[Start of section]

/-- A write joins its stripes in the write buffer; a stripe that is whole leaves it. DESIGN CHOICE, log entry 65. -/
def State.mergeWrite (s : State) (a n : Nat) : State :=
  if n = 0 then s
  else
    (span (stripeOf a) (stripeOf (a + n - 1) - stripeOf a + 1)).foldl (fun s j =>
      let old := s.cell.merging.get j (0, s.now)
      let m := old.1 ||| stripeBits j a n
      let merging := if m = fullStripe then s.cell.merging.del j else s.cell.merging.set j (m, old.2)
      s.setCell { s.cell with merging }) s

/-- Bytes of a partial write, rounded up to 64-byte units. -/
def partialBytes (m : Nat) : Nat := 64 * ((List.range 12).filter fun u => (m >>> (64 * u)) % 2 ^ 64 != 0).length

/-- WRITE_BUFFER_MERGE_TIMEOUT (R419): 2 µs after its first byte a stripe that is not whole leaves as a partial
write. -/
def execWriteBufferMergeTimeout (t stripe : Nat) (s : State) : Host.Outcome State Fault Refusal :=
  happens t (fun s =>
    match s.cell.merging.find stripe with
    | some (m, since) =>
      if since + 2 * ticksPerUs ≤ s.now then
        s.setCell { s.cell with merging := s.cell.merging.del stripe,
                                partials := wrapAdd 64 s.cell.partials (partialBytes m) }
      else s
    | none => s) s

/-! ## QoS ports (R421, R422) -/

/-- Latency target T of a port, in ticks (R422). -/
def portTarget (port : Nat) : Nat :=
  ([2, 2, 10, 4, 8, 10, 1, 1, 2, 20, 10, 100, 20, 4, 1000, 2].getD port 1000) * ticksPerUs

/-- Urgency level of a request that has waited `w` ticks. -/
def urgencyLevel (port w : Nat) : Nat :=
  let t := portTarget port
  if t ≤ w then 3 else if 3 * t ≤ 4 * w then 2 else if t ≤ 2 * w then 1 else 0

/-- Two requests touch one 64-byte unit. -/
def CellarReq.meets (a b : CellarReq) : Bool :=
  decide (a.addr / 64 ≤ (b.addr + b.size - 1) / 64) && decide (b.addr / 64 ≤ (a.addr + a.size - 1) / 64)

/-- Rank of a request: capture writes come before every other request of level 3. -/
def CellarReq.rank (r : CellarReq) : Nat := if r.port = 0 then 4 else r.level

/-- The request the arbiter serves: the highest rank, then the oldest, that no older request to one of its
units still precedes. `older` are those already passed over. -/
def pickReq : List CellarReq → List CellarReq → Option CellarReq → Option CellarReq
  | [], _, best => best
  | r :: rs, older, best =>
    let held := older.any fun o => o.meets r
    let better := match best with
      | some b => decide (b.rank < r.rank)
      | none => true
    pickReq rs (older ++ [r]) (if !held && better then some r else best)

/-- Removes the first request equal to `r`. -/
def dropReq (r : CellarReq) : List CellarReq → List CellarReq
  | [] => []
  | q :: qs => if q = r then qs else q :: dropReq r qs

/-- Accesses by Steward firmware and by port 14 need no region (R420). -/
def CellarReq.free (r : CellarReq) : Bool := r.port == 10 || r.port == 14

/-- A request is served (R418, R420, R421). -/
def State.serveReq (s : State) (r : CellarReq) : State :=
  let ok := (r.free || s.inRegion r.addr r.size) && decide (r.addr + r.size ≤ cellarBytes)
  if r.write then
    if ok then (s.keepCellar (s.cellarMem.writeBytes r.addr (r.data.take r.size))).mergeWrite r.addr r.size else s
  else
    let good := ok && s.cellarReadable r.addr r.size
    let bytes := if good then s.cellarMem.readBytes r.addr r.size else leBytes r.size 0
    (s.countRebuilt r.addr r.size).emit (.cellarRead r.port r.addr good bytes)

/-- The requests of a list that are outstanding: the first 2,048 of each stack, in order of arrival. The others are
held back at their ports, where their urgency still rises (R20, R433). `m` counts those taken, by stack. -/
def outstanding : List CellarReq → KMap Nat → List CellarReq
  | [], _ => []
  | r :: rs, m =>
    let n := m.get (stackOf r.addr) 0
    if n < 2048 then r :: outstanding rs (m.set (stackOf r.addr) (n + 1)) else outstanding rs m

/-- The arbiter serves up to `n` requests. -/
def serveReqs : Nat → State → State
  | 0, s => s
  | n + 1, s =>
    match pickReq (outstanding s.cell.waiting []) [] none with
    | none => s
    | some r =>
      serveReqs n ((s.setCell { s.cell with waiting := dropReq r s.cell.waiting }).serveReq r)

/-- A bank's activate table takes an activation of `row` (R423). -/
def activate (row : Nat) (t : List (Nat × Nat)) : List (Nat × Nat) :=
  if t.any fun e => e.1 == row then t.map fun e => if e.1 = row then (row, e.2 + 1) else e
  else if t.length < 16 then t ++ [(row, 1)]
  else
    let low := t.foldl (fun m e => min m e.2) (t.headD (0, 0)).2
    let i := t.findIdx fun e => e.2 == low
    setAt t i (row, low + 1)

/-- Activations of a service: (stack × 65,536 + bank, row). -/
def State.activations (s : State) (l : List (Nat × Nat)) : State :=
  l.foldl (fun s e =>
    let k := e.1 / 65536 % 4
    let x := s.stack k
    let bank := e.1 % 65536
    s.setStack k { x with banks := x.banks.set bank (activate e.2 (x.banks.get bank [])) }) s

/-- Waiting requests take the urgency level of their wait (R422). DESIGN CHOICE, log entry 71. -/
def State.climb (s : State) : State :=
  let up (r : CellarReq) : CellarReq := { r with level := max r.level (urgencyLevel r.port (s.now - r.at_)) }
  s.setCell { s.cell with waiting := s.cell.waiting.map up }

/-- CELLAR_REQUEST (R20, R420 to R423): a request of `size` bytes, if any, arrives at a port; then the arbiter serves
`serve` requests, which activate the rows given. -/
def execCellarRequest (t port addr size : Nat) (write : Bool) (data : List Byte) (serve : Nat)
    (activates : List (Nat × Nat)) (s : State) : Host.Outcome State Fault Refusal :=
  happens t (fun s =>
    if !s.readyBit 6 then s
    else
      let r : CellarReq := { port, addr, size, write, data, at_ := s.now }
      let s := if size = 0 ∨ port > 15 then s
        else s.setCell { s.cell with waiting := s.cell.waiting ++ [r] }
      (serveReqs serve s.climb).activations activates) s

[End of section]

● Work request
Take the stretch of lines above from the one containing "as a partial" through the one containing "merging := s.cell.merging.del" and repeat it exactly, adding no other line.

● Your response
/-- WRITE_BUFFER_MERGE_TIMEOUT (R419): 2 µs after its first byte a stripe that is not whole leaves as a partial
write. -/
def execWriteBufferMergeTimeout (t stripe : Nat) (s : State) : Host.Outcome State Fault Refusal :=
  happens t (fun s =>
    match s.cell.merging.find stripe with
    | some (m, since) =>
      if since + 2 * ticksPerUs ≤ s.now then
        s.setCell { s.cell with merging := s.cell.merging.del stripe,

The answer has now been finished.